Qui filme de tels sujets au proche orient dans un pays confessionnel entouré de guerre et en guerre avec son voisin du sud: Nadine Labaki, courageuse.
Capharnaüm a les longueurs de nouvelle vague. Une étonnante comparaison peut être faite entre Antoine Doinel des 400 coups de Truffaut et Zain. Ici la nouvelle vague libanaise (... tout aussi ennuyeuse telles les longueurs citées au début) Mais avec chez elle un message politique en creux dans un film coup de poing.

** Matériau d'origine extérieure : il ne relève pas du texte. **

/-- 20_memory.md R55: a step takes the oldest input and leaves the later ones, on which its effect does not depend. -/
theorem step_inputs_irrelevant (x : HostInput) (s : State) :
    ∃ t : State, ∀ later, step { s with inputs := x :: later } = .next { t with inputs := later } := by
  cases x with
  | reset => exact ⟨s.hostReset, fun _ => step_of_reset rfl⟩
  | command c =>
    by_cases hf : s.faultCause = 0#8
    case neg => exact ⟨s.advance, fun later => step_of_faulted (s := { s with inputs := .command c :: later }) hf rfl⟩
    rcases decodeCommand_ok_or_error c with ⟨i, _, hd⟩ | ⟨_, _, _, hd⟩ | ⟨_, hd⟩
    · obtain ⟨t, ht⟩ := exec_inputs_irrelevant i s.advance
      exact ⟨t, fun later =>
        (step_of_decoded (s := { s with inputs := .command c :: later }) hf rfl hd).trans (ht later)⟩
    · exact ⟨s.advance.takeFault .badLength, fun later =>
        step_of_rejected (s := { s with inputs := .command c :: later }) hf rfl hd⟩
    · exact ⟨s.advance.takeFault .illegalCommand, fun later =>
        step_of_rejected (s := { s with inputs := .command c :: later }) hf rfl hd⟩

/-- 20_memory.md R55 over a whole run, by induction on the inputs it takes. -/
theorem run_inputs_irrelevant (first : List HostInput) (s : State) :
    ∃ t : State, ∀ later,
      Host.Core.run core first.length { s with inputs := first ++ later } = .next { t with inputs := later } := by
  induction first generalizing s with
  | nil => exact ⟨s, fun _ => rfl⟩
  | cons x first ih =>
    obtain ⟨u, hu⟩ := step_inputs_irrelevant x s
    obtain ⟨t, ht⟩ := ih u
    exact ⟨t, fun later => (run_succ_of_step (M := core) (hu (first ++ later)) _).trans (ht later)⟩

/-- A run cut in two: the second part goes on where the first one ended. -/
theorem run_add_of_run {M : Host.Core} {j : Nat} {s t : M.State} (h : M.run j s = .next t) (k : Nat) :
    M.run (j + k) s = M.run k t := by
  induction j generalizing s with
  | zero =>
    cases h
    rw [Nat.zero_add]
  | succ j ih =>
    rw [Nat.succ_add, Host.Core.run]
    rw [Host.Core.run] at h
    cases hs : M.step s with
    | next u =>
      rw [hs] at h
      exact ih h
    | fault r | refused r =>
      rw [hs] at h
      cases h

/-- Settles O55: the first list's run reaches one state whatever is behind it, and the second list's goes on from it. -/
theorem laterInputsDoNotReachBack : Obligations.LaterInputsDoNotReachBack := by
  intro first later s _
  obtain ⟨t, ht⟩ := run_inputs_irrelevant first s
  have halone := ht []
  rw [List.append_nil] at halone
  exact ⟨{ t with inputs := [] }, halone, rfl, ht later, run_add_of_run (M := core) (ht later) later.length⟩

end Sys2Proof.Machine
end

section
/-!
PROOFS. The assembler's lines (30_encoding.md R75 to R77): one equation per mnemonic, raw forms by their values, and
field forms by the fields a record spells.
-/

namespace Sys2Proof.Machine

/-! What a line assembles to, by its mnemonic (30_encoding.md R75, R77). -/

section Mnemonics

variable (order : AdcHOrder) (os : List AsmOperand)

theorem assembleLine_ldcal :
    assembleLine order "LDCAL".toList os = (calOperands os).map fun img => [.ldcal img] := by
  rw [assembleLine, if_pos rfl]

theorem assembleLine_ldraw :
    assembleLine order "LDRAW".toList os = (rawOperands order os).map fun img => [.ldraw img] := by
  rw [assembleLine, if_neg (by decide), if_pos rfl]

theorem assembleLine_invcal :
    assembleLine order "INVCAL".toList os = if os = [] then some [.invcal] else none := by
  rw [assembleLine, if_neg (by decide), if_neg (by decide), if_neg (by decide), if_pos rfl]

theorem assembleLine_open :
    assembleLine order "OPEN".toList os = (calOperands os).map fun img => [.ldcal img] := by
  rw [assembleLine, if_neg (by decide), if_neg (by decide), if_neg (by decide), if_neg (by decide), if_pos rfl]

theorem assembleLine_close :
    assembleLine order "CLOSE".toList os = if os = [] then some [.invcal] else none := by
  rw [assembleLine, if_neg (by decide), if_neg (by decide), if_neg (by decide), if_neg (by decide),
    if_neg (by decide), if_pos rfl]

theorem assembleLine_measure :
    assembleLine order "MEASURE".toList os = (rawOperands order os).map fun img => [.ldraw img, .comp] := by
  rw [assembleLine, if_neg (by decide), if_neg (by decide), if_neg (by decide), if_neg (by decide),
    if_neg (by decide), if_neg (by decide), if_pos rfl]

end Mnemonics

/-- Settles O8: the mnemonics' equations, side by side. -/
theorem pseudoInstructionsExpand : Obligations.PseudoInstructionsExpand := by
  intro order os
  refine ⟨?_, ?_, ?_⟩
  · rw [assembleLine_open, assembleLine_ldcal]
  · rw [assembleLine_close, assembleLine_invcal]
  · rw [assembleLine_measure, assembleLine_ldraw, Option.map_map]
    rfl

/-! Raw forms. -/

/-- 30_encoding.md R75: a raw form is taken, as `img`, exactly when its values are the bytes of `img`. -/
theorem rawForm_eq_some_iff {n : Nat} {os : List AsmOperand} {vs : List Int} (h : plainValues os = some vs)
    (img : Vector Byte n) : rawForm n os = some img ↔ img.toList.map (fun b => (b.toNat : Int)) = vs := by
  simp only [rawForm, h, Option.bind_some, Option.bind_eq_some_iff, bytesOf_eq_some_iff, imageOf_eq_some_iff]
  constructor
  · rintro ⟨_, hbytes, rfl⟩
    exact hbytes
  · exact fun hbytes => ⟨_, hbytes, rfl⟩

Une allégorie de la violence sous toutes ses formes, familiales, sociales, internationales, exploitation économique, exploitation des enfants, exploitation sexuelle, faim, drogue (le trafic de Tramadol) Violences qui se rencontrent au proche -orient pas souvent traitée par l'Etat mais gérées par les communautés. Ou par personne.
Le journal beyrouthin L'Orient le jour -qui a aimé- a titré "Capharnaüm de Nadine Labaki ou juste le droit d'exister".
Tout est dit. Film 100% libanais côté financement. Une réussite. 1/4 d'heure de standing ovation à Cannes 2018 : mérité.